**Material for this exercise:**
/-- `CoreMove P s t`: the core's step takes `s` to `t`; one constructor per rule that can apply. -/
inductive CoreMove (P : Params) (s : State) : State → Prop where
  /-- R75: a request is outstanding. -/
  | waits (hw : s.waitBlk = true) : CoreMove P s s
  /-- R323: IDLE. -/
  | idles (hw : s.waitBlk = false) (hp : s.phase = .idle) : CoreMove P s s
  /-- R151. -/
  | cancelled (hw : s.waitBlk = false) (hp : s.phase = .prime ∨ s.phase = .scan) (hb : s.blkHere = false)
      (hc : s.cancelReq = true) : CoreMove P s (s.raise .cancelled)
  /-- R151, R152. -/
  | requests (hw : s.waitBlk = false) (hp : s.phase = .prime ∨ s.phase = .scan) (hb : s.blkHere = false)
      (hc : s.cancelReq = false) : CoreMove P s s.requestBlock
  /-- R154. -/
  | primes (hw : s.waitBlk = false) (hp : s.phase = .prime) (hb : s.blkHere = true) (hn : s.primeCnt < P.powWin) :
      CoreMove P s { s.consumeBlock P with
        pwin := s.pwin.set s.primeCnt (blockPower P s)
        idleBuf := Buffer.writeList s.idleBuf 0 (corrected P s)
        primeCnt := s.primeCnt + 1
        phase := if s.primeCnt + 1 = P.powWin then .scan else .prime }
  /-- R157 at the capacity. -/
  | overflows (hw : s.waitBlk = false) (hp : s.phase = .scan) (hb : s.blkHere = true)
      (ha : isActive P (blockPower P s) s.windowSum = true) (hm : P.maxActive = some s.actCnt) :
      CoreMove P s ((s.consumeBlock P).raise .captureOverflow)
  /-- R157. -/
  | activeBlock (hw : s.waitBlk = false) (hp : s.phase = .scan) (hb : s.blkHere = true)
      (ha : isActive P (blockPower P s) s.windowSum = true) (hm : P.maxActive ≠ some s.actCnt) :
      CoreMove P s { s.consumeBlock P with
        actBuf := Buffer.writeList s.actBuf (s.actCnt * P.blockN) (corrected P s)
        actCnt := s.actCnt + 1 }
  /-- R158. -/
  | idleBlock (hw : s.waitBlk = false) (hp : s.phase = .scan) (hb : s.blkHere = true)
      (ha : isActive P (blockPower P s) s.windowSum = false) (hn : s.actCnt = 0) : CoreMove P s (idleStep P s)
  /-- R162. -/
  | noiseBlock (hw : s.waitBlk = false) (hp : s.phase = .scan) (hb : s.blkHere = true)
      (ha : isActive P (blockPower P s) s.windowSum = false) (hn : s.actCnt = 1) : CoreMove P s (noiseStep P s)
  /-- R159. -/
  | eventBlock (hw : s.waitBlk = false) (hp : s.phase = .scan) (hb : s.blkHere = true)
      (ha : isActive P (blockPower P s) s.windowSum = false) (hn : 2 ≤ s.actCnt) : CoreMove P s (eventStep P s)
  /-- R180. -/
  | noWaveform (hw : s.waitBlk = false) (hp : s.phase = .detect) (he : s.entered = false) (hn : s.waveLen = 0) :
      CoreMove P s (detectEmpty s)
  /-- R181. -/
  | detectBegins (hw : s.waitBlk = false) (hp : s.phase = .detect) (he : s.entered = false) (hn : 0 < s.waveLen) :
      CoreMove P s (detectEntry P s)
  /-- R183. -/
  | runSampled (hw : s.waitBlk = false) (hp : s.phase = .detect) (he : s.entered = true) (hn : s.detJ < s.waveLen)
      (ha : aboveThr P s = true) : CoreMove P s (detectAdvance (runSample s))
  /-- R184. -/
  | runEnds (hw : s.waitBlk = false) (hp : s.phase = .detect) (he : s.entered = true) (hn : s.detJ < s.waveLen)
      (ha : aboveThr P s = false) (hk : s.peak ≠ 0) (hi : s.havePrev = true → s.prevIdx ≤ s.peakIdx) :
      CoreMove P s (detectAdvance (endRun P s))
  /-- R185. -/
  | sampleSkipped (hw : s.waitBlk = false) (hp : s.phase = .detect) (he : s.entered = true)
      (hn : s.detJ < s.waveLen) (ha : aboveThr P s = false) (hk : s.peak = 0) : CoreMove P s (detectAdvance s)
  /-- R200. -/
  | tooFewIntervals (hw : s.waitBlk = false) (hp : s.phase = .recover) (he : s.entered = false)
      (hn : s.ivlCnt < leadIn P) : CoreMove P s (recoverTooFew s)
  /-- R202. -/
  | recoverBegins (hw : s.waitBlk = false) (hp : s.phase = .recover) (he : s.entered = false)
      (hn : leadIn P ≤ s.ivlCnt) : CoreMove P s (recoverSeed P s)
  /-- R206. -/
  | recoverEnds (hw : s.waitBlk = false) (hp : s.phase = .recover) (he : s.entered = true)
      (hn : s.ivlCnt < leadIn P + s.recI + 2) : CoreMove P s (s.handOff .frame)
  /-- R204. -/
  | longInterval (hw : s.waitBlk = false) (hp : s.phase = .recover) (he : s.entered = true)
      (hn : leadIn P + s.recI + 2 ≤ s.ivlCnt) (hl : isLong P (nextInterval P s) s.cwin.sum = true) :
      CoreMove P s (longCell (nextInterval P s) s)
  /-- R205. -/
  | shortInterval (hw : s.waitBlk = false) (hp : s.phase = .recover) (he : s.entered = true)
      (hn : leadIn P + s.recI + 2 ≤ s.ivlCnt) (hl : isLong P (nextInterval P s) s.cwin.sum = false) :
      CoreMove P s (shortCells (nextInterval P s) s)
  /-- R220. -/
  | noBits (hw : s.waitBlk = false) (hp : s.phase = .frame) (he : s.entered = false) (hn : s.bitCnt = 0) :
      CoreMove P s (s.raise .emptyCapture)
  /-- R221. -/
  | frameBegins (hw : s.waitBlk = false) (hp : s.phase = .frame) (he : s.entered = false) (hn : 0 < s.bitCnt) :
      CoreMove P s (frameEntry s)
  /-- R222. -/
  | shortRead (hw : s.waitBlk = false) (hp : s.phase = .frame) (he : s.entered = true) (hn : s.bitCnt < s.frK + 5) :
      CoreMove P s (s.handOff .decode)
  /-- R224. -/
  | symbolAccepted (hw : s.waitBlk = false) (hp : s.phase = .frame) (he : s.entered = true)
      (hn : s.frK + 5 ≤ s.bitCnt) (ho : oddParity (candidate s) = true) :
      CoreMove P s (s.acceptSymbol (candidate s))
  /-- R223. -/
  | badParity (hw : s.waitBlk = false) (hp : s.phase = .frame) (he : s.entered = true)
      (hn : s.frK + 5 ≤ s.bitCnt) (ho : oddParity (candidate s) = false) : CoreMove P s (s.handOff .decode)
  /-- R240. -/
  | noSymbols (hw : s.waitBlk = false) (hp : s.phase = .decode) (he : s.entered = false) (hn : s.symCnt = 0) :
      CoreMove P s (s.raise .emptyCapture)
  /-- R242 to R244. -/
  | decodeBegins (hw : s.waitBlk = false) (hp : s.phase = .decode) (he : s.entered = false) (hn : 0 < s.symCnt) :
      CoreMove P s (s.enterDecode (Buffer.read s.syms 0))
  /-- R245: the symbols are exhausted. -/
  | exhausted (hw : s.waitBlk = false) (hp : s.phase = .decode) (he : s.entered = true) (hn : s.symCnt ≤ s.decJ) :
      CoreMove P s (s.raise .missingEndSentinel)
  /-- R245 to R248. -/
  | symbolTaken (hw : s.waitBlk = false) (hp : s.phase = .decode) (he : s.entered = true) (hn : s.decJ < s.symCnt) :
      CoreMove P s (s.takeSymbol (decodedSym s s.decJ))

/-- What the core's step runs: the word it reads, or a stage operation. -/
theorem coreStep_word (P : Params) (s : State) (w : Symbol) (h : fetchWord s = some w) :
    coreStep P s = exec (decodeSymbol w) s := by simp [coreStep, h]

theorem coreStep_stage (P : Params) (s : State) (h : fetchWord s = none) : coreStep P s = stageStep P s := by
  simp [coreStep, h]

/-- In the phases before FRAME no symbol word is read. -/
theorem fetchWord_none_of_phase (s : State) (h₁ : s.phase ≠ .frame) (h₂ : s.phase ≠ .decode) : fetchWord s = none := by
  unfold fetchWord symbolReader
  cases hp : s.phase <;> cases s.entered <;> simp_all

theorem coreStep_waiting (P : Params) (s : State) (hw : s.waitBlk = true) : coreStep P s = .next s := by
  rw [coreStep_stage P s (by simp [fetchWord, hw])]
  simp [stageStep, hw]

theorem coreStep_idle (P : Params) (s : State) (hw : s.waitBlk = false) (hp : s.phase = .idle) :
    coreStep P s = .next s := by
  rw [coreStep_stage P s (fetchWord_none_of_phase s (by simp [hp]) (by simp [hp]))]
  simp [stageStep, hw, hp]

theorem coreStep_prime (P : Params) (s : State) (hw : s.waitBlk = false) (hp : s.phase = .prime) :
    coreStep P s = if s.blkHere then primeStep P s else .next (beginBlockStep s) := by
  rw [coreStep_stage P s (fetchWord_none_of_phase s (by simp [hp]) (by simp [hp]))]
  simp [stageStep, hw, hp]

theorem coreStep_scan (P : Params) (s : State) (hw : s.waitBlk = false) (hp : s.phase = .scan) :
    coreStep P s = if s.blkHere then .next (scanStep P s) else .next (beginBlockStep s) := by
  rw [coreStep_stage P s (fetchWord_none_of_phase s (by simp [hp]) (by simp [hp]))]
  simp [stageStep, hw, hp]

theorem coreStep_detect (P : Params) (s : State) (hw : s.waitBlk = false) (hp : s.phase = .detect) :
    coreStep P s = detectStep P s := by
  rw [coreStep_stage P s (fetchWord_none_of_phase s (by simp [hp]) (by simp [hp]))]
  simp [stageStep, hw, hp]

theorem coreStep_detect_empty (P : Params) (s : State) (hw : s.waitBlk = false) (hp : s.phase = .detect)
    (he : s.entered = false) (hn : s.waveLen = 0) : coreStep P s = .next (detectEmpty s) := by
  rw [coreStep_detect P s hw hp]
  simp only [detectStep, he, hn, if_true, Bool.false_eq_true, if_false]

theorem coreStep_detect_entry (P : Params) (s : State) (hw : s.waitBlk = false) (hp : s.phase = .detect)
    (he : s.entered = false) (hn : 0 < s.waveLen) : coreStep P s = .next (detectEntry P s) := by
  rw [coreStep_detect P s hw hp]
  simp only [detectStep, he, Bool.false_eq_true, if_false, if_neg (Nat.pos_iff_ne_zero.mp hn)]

**What is expected:**
From the data, collect all lines where the string "leadIn" appears.

**Solution:**
      (hn : s.ivlCnt < leadIn P) : CoreMove P s (recoverTooFew s)
      (hn : leadIn P ≤ s.ivlCnt) : CoreMove P s (recoverSeed P s)
      (hn : s.ivlCnt < leadIn P + s.recI + 2) : CoreMove P s (s.handOff .frame)
      (hn : leadIn P + s.recI + 2 ≤ s.ivlCnt) (hl : isLong P (nextInterval P s) s.cwin.sum = true) :
      (hn : leadIn P + s.recI + 2 ≤ s.ivlCnt) (hl : isLong P (nextInterval P s) s.cwin.sum = false) :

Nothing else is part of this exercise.